-- ==== Sys2Proof/Tests/Slice0.lean ====
section
/-!
SUPPORT. Tests: worked examples of the spec, ill-formed commands, and for every statement that has hypotheses a state and operands that meet
them, at the boundary of their ranges.
-/

set_option Elab.async false

namespace Sys2Proof.Machine

/-! ### A small machine -/

def exPlace : Placement := { tier := 0, channel := 0, stripe := 1, length := 16, offset := 1048576 }
def exSegment : Segment := { limit := 1048576, policy := 0, perm := 15, frames := 0, placement := exPlace, framePlacement := exPlace }
def exTiered : Segment := { exSegment with policy := 2, frames := 4, placement := { exPlace with tier := 1, offset := 0 } }
def exLayer : Layer :=
  { layer := 5, stage := 0, rotate := false, perChannel := false, twinResident := true, actFormat := 0, weightFormat := 0, wideFormat := 0
    round := 0, k := 128, n := 128, threshold := 0, signFirst := 0, wCodebook := 0, aCodebook := 0, ceiling := 0, aq8Scale := 0, aq8Zero := 0
    weights := exPlace, wideTwin := exPlace, mirror := exPlace, wideMirror := exPlace, seed := 0 }
/-- Table 4095 has rows of eight INT64: rows 0 to 7 in loft channel 63, 8 to 15 in logical granary channel 382, and stubble rows of the first. -/
def exTable : TableDesc :=
  { table := 4095, kind := 0, rowFormat := 6, elements := 8, hash := 0, combine := 0, rows := 16, seed := 0, tableId := 9, flags := 10
    codebook := 0, stubCodebook := 0, quotient := 0, remainder := 0, bayFirst := 0, bayCount := 3, pinnedStages := 0, hotFactor := 0
    replMax := 0, replThreshold := 0, loadRing := 0, loadRingLength := 0, loadContext := 0, defaultRow := [] }
def exBay : Bay := { table := 4095, tier := 1, role := 0, channel := 63, spare := 1, firstRow := 0, rows := 8, offset := 0, ref := 0 }
def exBays : List Bay :=
  [exBay, { exBay with tier := 0, channel := 382, firstRow := 8 }, { exBay with tier := 0, channel := 382, role := 2, offset := 1 }]
def exPlan : Plan :=
  { planId := 1, build := 1, mirrored := false
    pools := [{ stage := 0, fullPreempt := true, sfuFirst := 0, sfuCount := 0, compat := 0, cores := List.replicate 24 7, codeOffset := 0, codeLength := 1 }]
    stageCode := [], routes := []
    binMap := [{ stage := 0, scope := 0, kind := 1, cluster := 23, core := 0xFF, offset := 0, size := 512 },
      { stage := 0xFFFF, scope := 1, kind := 3, cluster := 23, core := 0xFF, offset := 0, size := 7 }]
    saveMap := [], contexts := [{ context := 0, used := 3, segments := [exSegment, exTiered] }], bindings := [], classes := [{ cls := 7, fallback := 0, sheafWait := 1, deadline := 1 }], tables := [exTable], bays := exBays
    layers := [exLayer], codebooks := [], signVectors := [], gleanerPrograms := [], gleanerPlacement := [], sfuPrograms := [], linkCredits := []
    reserves := [], windows := [] }
def exDesc : PartitionDesc :=
  { clusters := 2 ^ 23, granary := List.replicate 12 (0, 31), loft := 2 ^ 64 - 1, queues := (0, 1024), semaphores := (0, 256), contexts := (248, 8)
    windows := (0, 256), ports := 0xFFFF, functions := 2 ^ 31, d2dCredits := [], igrumCredits := [] }
/-- Partition 7 holds cluster 23 and a plan; core 191 is logical core 6 of its cluster. -/
def ex : State :=
  { State.reset with
    parts := [(7, { partReset with desc := some exDesc, plan := some exPlan })]
    xlt := { xltReset with ctxs := [(248, { ctxReset with state := 1, part := 7 })] }
    coreMap := [(23, { phys := [1, 2, 3, 4, 5, 6, 7], present := 127, spare := 0, spareFree := true })] }
def exItem : WorkItem :=
  { kind := .share [], part := 7, ctx := 248, relCtx := 0, stage := 0, tag := 1, rows := [], marks := 0, priority := 0, cls := 0, entered := 0
    order := 0, started := 0, pins := [], heldPin := none, added := false, wrote := false, preempted := false, units := 0, staged := 0
    failedCores := [], homeCluster := 23, forced := false }
def exWord : VWord := { d := 31, a := 31, b := 31, c := 31, m := 7, masked := false, z := false, rm := 0, f := 1, g := 1, imm := 0 }
/-- Core 191 runs an item, with registers and more set as given. -/
def run (f : CoreState → CoreState) : State := ex.updCore 191 (fun c => f { c with phase := .running, item := some exItem })
/-! ### The vector engine -/

theorem witness_step_queue : (State.reset.withCommand (.nop 0 exWord)).pending = .nop 0 exWord :: [] ∧ State.reset.pending = [] := by decide +kernel
/-- One powered state for each case of the TAP: PERST# of both ports asserted or not, DEBUG_LOCK blown. -/
theorem witness_tap :
    let on := State.reset.updMgmt (fun m => { m with phase := .firmware, debugLock := true })
    let up := on.updPort 1 (fun p => { p with perst := false })
    on.mgmt.phase ≠ .off ∧ on.bothPerst = true ∧ up.mgmt.phase ≠ .off ∧ up.bothPerst = false ∧ on.mgmt.debugLock = true ∧ (5 : Nat) < 6 := by decide +kernel
theorem witness_core_runs : 191 < 192 ∧ ((run id).core 191).running = true := by decide +kernel
theorem witness_fuses_legal : State.reset.fusesLegal = true ∧ (match step State.reset with
    | .next _ => true
    | _ => false) = true := by decide +kernel

def exRegion : BinRegion := { stage := 0, scope := 0, kind := 1, cluster := 23, core := 0xFF, offset := 0, size := 512 }
def exStaging : BinRegion := { stage := 0xFFFF, scope := 1, kind := 3, cluster := 23, core := 0xFF, offset := 0, size := 7 }
/-- Core 191 with s31's neighbour s15 holding an address. -/
def at_ (a : Nat) : State := run (fun c => { c with vec := { c.vec with x := [(15, BitVec.ofNat 64 a)] } })

/-- The last 8 bytes of the core bin, the last 512 too, and the cluster bin's staging region. -/
theorem witness_bin_stores :
    let top := at_ (2 ^ 21 - 8)
    let wide := at_ (2 ^ 21 - 512)
    let staged := at_ (2 ^ 24)
    top.binCheck 191 ((top.core 191).vec.address exWord) 8 true true = some (.core (2 ^ 21 - 8), exRegion) ∧
    top.heldInput 191 (.core (2 ^ 21 - 8)) 8 = false ∧ bytesFor (otherFmt { exWord with g := 2 }) 128 = 512 ∧
    wide.binCheck 191 ((wide.core 191).vec.address exWord) 512 true true = some (.core (2 ^ 21 - 512), exRegion) ∧
    wide.heldInput 191 (.core (2 ^ 21 - 512)) 512 = false ∧
    staged.binCheck 191 ((staged.core 191).vec.address exWord) 8 true true = some (.cluster 0, exStaging) := by decide +kernel
theorem witness_loads :
    let top := at_ (2 ^ 21 - 8)
    let wide := at_ (2 ^ 21 - 512)
    top.binCheck 191 ((top.core 191).vec.address exWord) 8 false true = some (.core (2 ^ 21 - 8), exRegion) ∧
    wide.binCheck 191 ((wide.core 191).vec.address exWord) 512 false true = some (.core (2 ^ 21 - 512), exRegion) ∧
    ∀ i < 128, ((run id).core 191).vec.enabled exWord i = true ∧
      ((run id).binCheck 191 ((((run id).core 191).vec.scalar exWord.a).toNat + 4 * (((run id).core 191).vec.lane exWord.b i).toNat) 4 false true).isSome = true := by
  decide +kernel

/-- A loop of one run, of none, a body on its last run and one before it; units done; a verdict of either kind. -/
theorem witness_control :
    let looped (n : Nat) := run (fun c => { c with vec := { c.vec with loops := [{ body := 1, remaining := n }] } })
    let ruled (v : Nat) := (run id).updCluster 23 (fun c => { c with records := [(0, some
      { part := 7, ctx := 248, stage := 0, rows := [], counts := [], verdicts := [(0, v)], wideRows := [], nonFinite := [], held := [] })] })
    0 < loopCount ((run id).core 191).vec { exWord with imm := 1 } ∧ loopCount ((run id).core 191).vec exWord = 0 ∧
    ((looped 1).core 191).vec.loops = [{ body := 1, remaining := 1 }] ∧ ((looped 2).core 191).vec.loops = [{ body := 1, remaining := 2 }] ∧
    (run id).unitsDone 191 = true ∧
    ((ruled 1).cluster (((ruled 1).core 191).home 191)).verdict 0 0 = 1 ∧ ((ruled 2).cluster (((ruled 2).core 191).home 191)).verdict 0 0 = 2 := by
  decide +kernel
theorem witness_predicated_off : ((run id).core 191).running = true ∧ { exWord with masked := true }.masked = true ∧
    (((run id).core 191).vec.mask exWord.m.toNat).getLsbD 0 = false := by decide +kernel

/-! ### Unit instructions -/

/-- A tile descriptor of layer 5: pairing 0, START and END, one row, no verdict, its operands apart in the core bin. -/
def exTile : List Byte :=
  natLE 2 5 ++ natLE 1 ((exLayer.pairing false).getD 0) ++ natLE 1 3 ++ natLE 1 1 ++ natLE 1 0 ++ natLE 2 0xFFFF ++ natLE 4 4096 ++ natLE 4 8192 ++
    natLE 4 65536 ++ natLE 4 69632 ++ natLE 4 73728 ++ natLE 2 128 ++ natLE 2 128
/-- Core 191 with bytes at the start of its bin. -/
def with_ (bs : List Byte) (f : CoreState → CoreState) : State := run (fun c => f { c with bin := c.bin.put 0 bs })
theorem witness_gtile :
    let s := with_ exTile id
    let t := parseTile (s.binRead 191 (.core 0) 32)
    s.opens 191 exWord = true ∧ (s.core 191).grid.queue.length < 8 ∧ (s.core 191).grid.aborting = false ∧
    s.binCheck 191 ((s.core 191).vec.address exWord) 32 false true = some (.core 0, exRegion) ∧ t.rows ≠ 0 ∧
    (none : Option (List Byte)).isSome = t.streamed ∧ s.tileOk 191 t (fieldLE (s.binRead 191 (.core 0) 32) 3 1) none = true := by decide +kernel
theorem witness_gwait : ((run id).core 191).grid.aborting = false ∧ (((run id).core 191).grid.bank (exWord.imm.toNat % 2)).mismatch = false ∧
    (((run id).core 191).grid.bank (exWord.imm.toNat % 2)).waiting = 0 ∧ (run id).opens 191 exWord = true := by decide +kernel
def exWnw : List Byte := natLE 2 5 ++ natLE 2 0 ++ natLE 4 0 ++ natLE 4 4096 ++ natLE 4 8192 ++ natLE 4 12288 ++ natLE 8 0 ++ natLE 4 0
theorem witness_wnw :
    let s := with_ exWnw id
    (s.core 191).winnow.queue.length < 16 ∧ s.binCheck 191 ((s.core 191).vec.address exWord) 32 false true = some (.core 0, exRegion) ∧
    s.layerAt 23 (parseWinnow (s.binRead 191 (.core 0) 32)).layer = some exLayer ∧ (s.core 191).winnow.queue = [] := by decide +kernel
theorem witness_sfu : exWord.imm.toNat % 128 < 64 ∧ ((run id).sfuFunction 191 (exWord.imm.toNat % 128) (sfuFormat exWord.g)).isSome = true := by decide +kernel
theorem witness_rowput : (run id).binCheck 191 (((run id).core 191).vec.address exWord) 16 false true = some (.core 0, exRegion) ∧
    heldRows ((run id).core 191).held < 256 ∧ heldRows (List.replicate 255 (.row (parseRow (zeroBytes 16)))) < 256 := by decide +kernel
/-- A stream of four 8-byte elements. -/
def exStream (addr space : Nat) : List Byte :=
  natLE 8 addr ++ natLE 1 space ++ natLE 1 3 ++ natLE 6 0 ++ natLE 4 1 ++ natLE 16 0 ++ natLE 2 4 ++ natLE 2 1 ++ natLE 2 1 ++ natLE 2 1 ++ natLE 2 1 ++ natLE 2 0
/-- A COPY from bin to bin on queue 15. -/
def exCopy : List Byte := natLE 1 0 ++ natLE 1 15 ++ natLE 1 0 ++ natLE 1 0xFF ++ natLE 28 0 ++ exStream 4096 0 ++ exStream 8192 0
theorem witness_dmaq :
    let s := with_ exCopy id
    let bs := s.binRead 191 (.core 0) 128
    let d := parseXfer .copy bs
    let u := (s.fetchKeys 191 exItem d).1
    let x := { u.formXfer 191 exItem d with status := (s.fetchKeys 191 exItem d).2 }
    (s.core 191).item = some exItem ∧ s.binCheck 191 ((s.core 191).vec.address exWord) 128 false true = some (.core 0, exRegion) ∧
    xferOpOf (fieldLE bs 0 1) = some .copy ∧ xferIsEmpty d bs = false ∧ descFault (s.planOf 7) d bs = false ∧ x.requests.length ≤ 4096 ∧
    u.xferExtents 191 248 7 d x.records.length = .ok := by decide +kernel
theorem witness_dmark : let w : VWord := { exWord with imm := 31 }
    w.imm.toNat / 32 % 8 = 0 ∧ w.imm.getLsbD 4 = true ∧ (run id).opens 191 w = true := by decide +kernel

• **Task item**
Go back to the listing above. Copy word for word the lines from the one with "Unit instructions -/" through the one with "let s := with_ exWnw id", and nothing more.

• **Output of the task**
/-! ### Unit instructions -/

/-- A tile descriptor of layer 5: pairing 0, START and END, one row, no verdict, its operands apart in the core bin. -/
def exTile : List Byte :=
  natLE 2 5 ++ natLE 1 ((exLayer.pairing false).getD 0) ++ natLE 1 3 ++ natLE 1 1 ++ natLE 1 0 ++ natLE 2 0xFFFF ++ natLE 4 4096 ++ natLE 4 8192 ++
    natLE 4 65536 ++ natLE 4 69632 ++ natLE 4 73728 ++ natLE 2 128 ++ natLE 2 128
/-- Core 191 with bytes at the start of its bin. -/
def with_ (bs : List Byte) (f : CoreState → CoreState) : State := run (fun c => f { c with bin := c.bin.put 0 bs })
theorem witness_gtile :
    let s := with_ exTile id
    let t := parseTile (s.binRead 191 (.core 0) 32)
    s.opens 191 exWord = true ∧ (s.core 191).grid.queue.length < 8 ∧ (s.core 191).grid.aborting = false ∧
    s.binCheck 191 ((s.core 191).vec.address exWord) 32 false true = some (.core 0, exRegion) ∧ t.rows ≠ 0 ∧
    (none : Option (List Byte)).isSome = t.streamed ∧ s.tileOk 191 t (fieldLE (s.binRead 191 (.core 0) 32) 3 1) none = true := by decide +kernel
theorem witness_gwait : ((run id).core 191).grid.aborting = false ∧ (((run id).core 191).grid.bank (exWord.imm.toNat % 2)).mismatch = false ∧
    (((run id).core 191).grid.bank (exWord.imm.toNat % 2)).waiting = 0 ∧ (run id).opens 191 exWord = true := by decide +kernel
def exWnw : List Byte := natLE 2 5 ++ natLE 2 0 ++ natLE 4 0 ++ natLE 4 4096 ++ natLE 4 8192 ++ natLE 4 12288 ++ natLE 8 0 ++ natLE 4 0
theorem witness_wnw :
    let s := with_ exWnw id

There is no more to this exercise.